Step 9: Setting Up Hyperparameter Tuning

Automated hyperparameter tuning helps us find the best configurations for model training. The example below demonstrates how to initiate multiple jobs on Clore’s servers with different hyperparameter configurations and retrieve the best result.

Code for Automated Hyperparameter Tuning

This example sends multiple configuration jobs to the Clore server using varying hyperparameter values for optimization. We use a grid search approach here, but other methods like random search or Bayesian optimization can be applied.

import itertools

def hyperparameter_tuning(server_id, learning_rates, batch_sizes):
    url = f"https://api.clore.ai/v1/servers/{server_id}/run_job"
    results = []

    # Generate combinations of hyperparameters
    for lr, batch in itertools.product(learning_rates, batch_sizes):
        payload = {
            "hyperparameters": {
                "learning_rate": lr,
                "batch_size": batch
            },
            "model_script": "path_to_model_script"
        }
        
        response = requests.post(url, headers=headers, json=payload)
        
        if response.status_code == 200:
            job_id = response.json().get("job_id")
            results.append({"job_id": job_id, "learning_rate": lr, "batch_size": batch})
            print(f"Job submitted with learning rate {lr} and batch size {batch}. Job ID: {job_id}")
        else:
            print(f"Failed to submit job with learning rate {lr} and batch size {batch}")

    return results

# Hyperparameter ranges
learning_rates = [0.001, 0.01, 0.1]
batch_sizes = [16, 32, 64]

# Initiate tuning
tuning_results = hyperparameter_tuning(server_id, learning_rates, batch_sizes)

Step 10: Optimizing Resource Allocation

Resource allocation allows us to control CPU, memory, and GPU usage, optimizing the balance between performance and cost. By specifying precise resource requirements, we ensure that each job is assigned the appropriate server configuration without over-provisioning.

Code for Dynamic Resource Allocation

The following code demonstrates how to submit a job with a dynamically allocated resource configuration.
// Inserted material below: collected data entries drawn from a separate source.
/-- An operation that completes tested the store it wrote, or emptied it, or wrote none; `CR` and `R` have no capacity. -/
theorem withinCapacity_of_execWith {i : Instr} (hs : WithinCapacity p s) (h : execWith p i s = .next t) :
    WithinCapacity p t := by
  cases i with
  | bitw => cases h; exact hs
  | winit sel => cases h; exact withinCapacity_setWriter hs sel fun _ _ => Nat.zero_le _
  | append sel value width =>
    obtain ⟨-, rfl⟩ | ⟨-, -, rfl, hw⟩ := execAppendWith_next h
    · exact hs
    · exact withinCapacity_setWriter hs sel hw
  | appendd sel value width =>
    obtain ⟨-, rfl⟩ | ⟨-, -, rfl, hw⟩ := execAppenddWith_next h
    · exact hs
    · exact withinCapacity_setWriter hs sel hw
  | finish sel =>
    obtain ⟨-, rfl, hw⟩ := execFinishWith_next h
    exact withinCapacity_setWriter hs sel hw
  | rinit => cases h; exact hs
  | take width =>
    obtain ⟨-, rfl⟩ | ⟨-, -, ⟨-, rfl⟩ | ⟨v, r, -, rfl⟩⟩ := execTake_next h <;> exact hs
  | takei width =>
    obtain ⟨-, rfl⟩ | ⟨-, -, ⟨-, rfl⟩ | ⟨-, -, rfl⟩ | ⟨-, v, r, -, rfl⟩⟩ := execTakei_next h <;> exact hs
  | encode =>
    obtain ⟨-, c, -, rfl⟩ | ⟨-, ⟨w, hw, rfl⟩ | ⟨c, -, rfl⟩⟩ := execEncodeWith_next h
    · exact withinCapacity_encoded hs fun _ _ => Nat.zero_le _
    · exact withinCapacity_encoded hs (encodeBody_ok hw).2.2
    · exact withinCapacity_encoded hs fun _ _ => Nat.zero_le _
  | decode =>
    obtain ⟨-, c, -, rfl⟩ | ⟨-, ⟨xs, r, -, hx, rfl⟩ | ⟨r, -, rfl⟩ | ⟨r, c, -, -, rfl⟩⟩ := execDecodeWith_next h
    · exact withinCapacity_val hs fun _ _ => Nat.zero_le _
    · exact withinCapacity_val hs hx
    · exact withinCapacity_val hs fun _ _ => Nat.zero_le _
    · exact withinCapacity_val hs fun _ _ => Nat.zero_le _

theorem withinCapacity_of_stepWith (hs : WithinCapacity p s) (h : stepWith p s = .next t) : WithinCapacity p t := by
  obtain ⟨a, rest, -, ⟨c, i, -, -, hexec⟩ | ⟨c, e, -, -, rfl⟩ | ⟨xs, -, hx, rfl⟩ | ⟨xs, -, hx, rfl⟩ |
    ⟨xs, -, hx, rfl⟩ | ⟨-, rfl⟩⟩ := engineStep_next h
  · exact withinCapacity_of_execWith (s := { s with pending := rest }) hs hexec
  · exact hs
  · exact withinCapacity_fw hs hx
  · exact withinCapacity_val hs hx
  · exact withinCapacity_inp hs hx
  · exact withinCapacity_reset p rest

end

/-- Settles O58: the step was not refused, so it is the unbounded one. -/
theorem capacitiesOnlyRefuse : Obligations.CapacitiesOnlyRefuse := by
  intro p s t hs h
  refine ⟨?_, withinCapacity_of_stepWith hs h⟩
  obtain hsame | hrefused := stepWith_same p s
  · exact hsame.symm.trans h
  · rw [hrefused] at h; cases h

/-- Settles O59: a step that answered what the unbounded one does would stay within the capacities. -/
theorem exceedingCapacityIsRefused : Obligations.ExceedingCapacityIsRefused := by
  intro p s t hs hfree hexceeds
  obtain hsame | hrefused := stepWith_same p s
  · exact absurd (withinCapacity_of_stepWith hs (hsame.trans hfree)) hexceeds
  · exact hrefused

end Sys2Proof.Machine
end

section
/-! PROOFS. Command words (30_encoding.md Part A): the decoder and the encoder are inverse to each other on the well-formed
operations, a word selects a row of R82 by its mask, and every other word is illegal. -/

namespace Sys2Proof

/-! ## A row and a word that selects it (R82, R83) -/

@[simp] theorem opOf_assemble (o : Op) (c : Command) : opOf (assemble o c) = o := by
  cases o <;> rfl

/-- R85: an operation taken from a word is well-formed when the width its row uses is. -/
theorem wellFormed_assemble {o : Op} {c : Command} :
    (assemble o c).wellFormed = true ↔ (usesWidth o = true → (fieldWidth c).toNat ≤ 32) := by
  cases o <;> simp [assemble, usesWidth, Instr.wellFormed]

/-- A word that selects a row, with a legal width where the row uses one, passes the tests of R83. -/
theorem decode_of_selects {c : Command} {o : Op} (h : c &&& rowMask o = rowMatch o)
    (hw : usesWidth o = true → (fieldWidth c).toNat ≤ 32) : decode c = .ok (assemble o c) := by
  obtain ⟨-, -, hop⟩ := selects_reserved h
  have hwidth : ¬ (usesWidth o && decide (32 < (fieldWidth c).toNat)) = true := by simpa using hw
  rw [decode, hop, opOfByte_opcode]
  simp only
  rw [if_neg (not_not.2 h), if_neg hwidth]

/-- Settles O3: the row of the operation that a word decodes to is the row it selects. -/
theorem decodeFollowsOpcodeMap : Obligations.DecodeFollowsOpcodeMap := by
  intro c o
  refine ⟨fun h => ?_, fun ⟨hsel, hw⟩ => decode_of_selects hsel hw⟩
  obtain ⟨o', hsel, hw, heq⟩ := decode_ok_cases h
  obtain rfl : o = o' := by simpa using congrArg opOf heq
  exact ⟨hsel, hw⟩

/-- Settles O5: a word that decodes selects a row, and every mask covers `z1` and `z0`. -/
theorem reservedFieldsAreIllegal : Obligations.ReservedFieldsAreIllegal := by
  intro c hz i h
  obtain ⟨o, hsel, -, -⟩ := decode_ok_cases h
  obtain ⟨h1, h0, -⟩ := selects_reserved hsel
  exact hz.elim (absurd h1) (absurd h0)

/-! ## Encoding (R80, R87) -/

/-- The word of an operation selects the operation's row: its unused fields are 0. -/
theorem encode_selects (i : Instr) : encode i &&& rowMask (opOf i) = rowMatch (opOf i) := by
  cases i <;> exact (packWord_selects ..).2 (by simp [opOf, opcode, usesWidth])

/-- The operands stand in the fields that the row takes them from (R81). -/
theorem assemble_encode (i : Instr) : assemble (opOf i) (encode i) = i := by
  cases i <;> simp [opOf, assemble, encode]

/-- A word that selects a row is the word of the operation it stands for: the fields the row does not use are 0. -/
theorem encode_assemble {c : Command} {o : Op} (h : c &&& rowMask o = rowMatch o) : encode (assemble o c) = c := by
  obtain ⟨h1, h0, -⟩ := selects_reserved h
  have hc := packWord_fields h1 h0
  rw [← hc, packWord_selects] at h
  obtain ⟨hop, hs, hwidth, hvalue⟩ := h
  refine Eq.trans ?_ hc
  cases o <;> simp_all [assemble, encode, opcode, usesWidth]

/-- Settles O1: the word selects the operation's row, and its fields give the operands back. -/
theorem decodeOfEncode : Obligations.DecodeOfEncode := by
  intro i hi
  rw [← assemble_encode i, wellFormed_assemble] at hi
  rw [decode_of_selects (encode_selects i) hi, assemble_encode]

/-- Settles O2: the row that the word selects gives it its one meaning. -/
theorem encodeOfDecode : Obligations.EncodeOfDecode := by
  intro c i h
  obtain ⟨o, hsel, hw, rfl⟩ := decode_ok_cases h
  exact ⟨wellFormed_assemble.2 hw, encode_assemble hsel⟩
This helps maintain efficiency, especially when running multiple concurrent jobs.

def run_job_with_resources(server_id, learning_rate, batch_size, cpu_cores, gpu_count, memory_gb):
    url = f"https://api.clore.ai/v1/servers/{server_id}/run_job"
    payload = {
        "hyperparameters": {
            "learning_rate": learning_rate,
            "batch_size": batch_size
        },
        "resources": {
            "cpu_cores": cpu_cores,
            "gpu_count": gpu_count,
            "memory_gb": memory_gb
        },
        "model_script": "path_to_model_script"
    }
    
    response = requests.post(url, headers=headers, json=payload)
    
    if response.status_code == 200:
        job_id = response.json().get("job_id")
        print(f"Job submitted with resources: {cpu_cores} CPUs, {gpu_count} GPUs, {memory_gb}GB RAM. Job ID: {job_id}")
    else:
        print(f"Failed to submit job. Status: {response.status_code}")

# Run job with specified resources
run_job_with_resources(server_id, learning_rate=0.01, batch_size=32, cpu_cores=4, gpu_count=1, memory_gb=16)

Step 11: Comparing and Selecting the Best Model

After executing multiple configurations, we can retrieve the results of each job, compare their performance, and select the best-performing model.

Code for Retrieving Job Results and Selecting the Best Configuration

The function below iterates through job results, retrieves performance metrics, and identifies the configuration with the highest accuracy.

def get_best_model(tuning_results):
    best_accuracy = 0
    best_config = None
    
    for result in tuning_results:
        job_id = result["job_id"]
        url = f"https://api.clore.ai/v1/jobs/{job_id}/results"
        
        response = requests.get(url, headers=headers)
        
        if response.status_code == 200:
            job_results = response.json()
            accuracy = job_results.get("accuracy")
            
            if accuracy > best_accuracy:
                best_accuracy = accuracy
                best_config = result
                
            print(f"Job {job_id} - Accuracy: {accuracy}, Config: {result}")
        else:
            print(f"Failed to retrieve results for job {job_id}")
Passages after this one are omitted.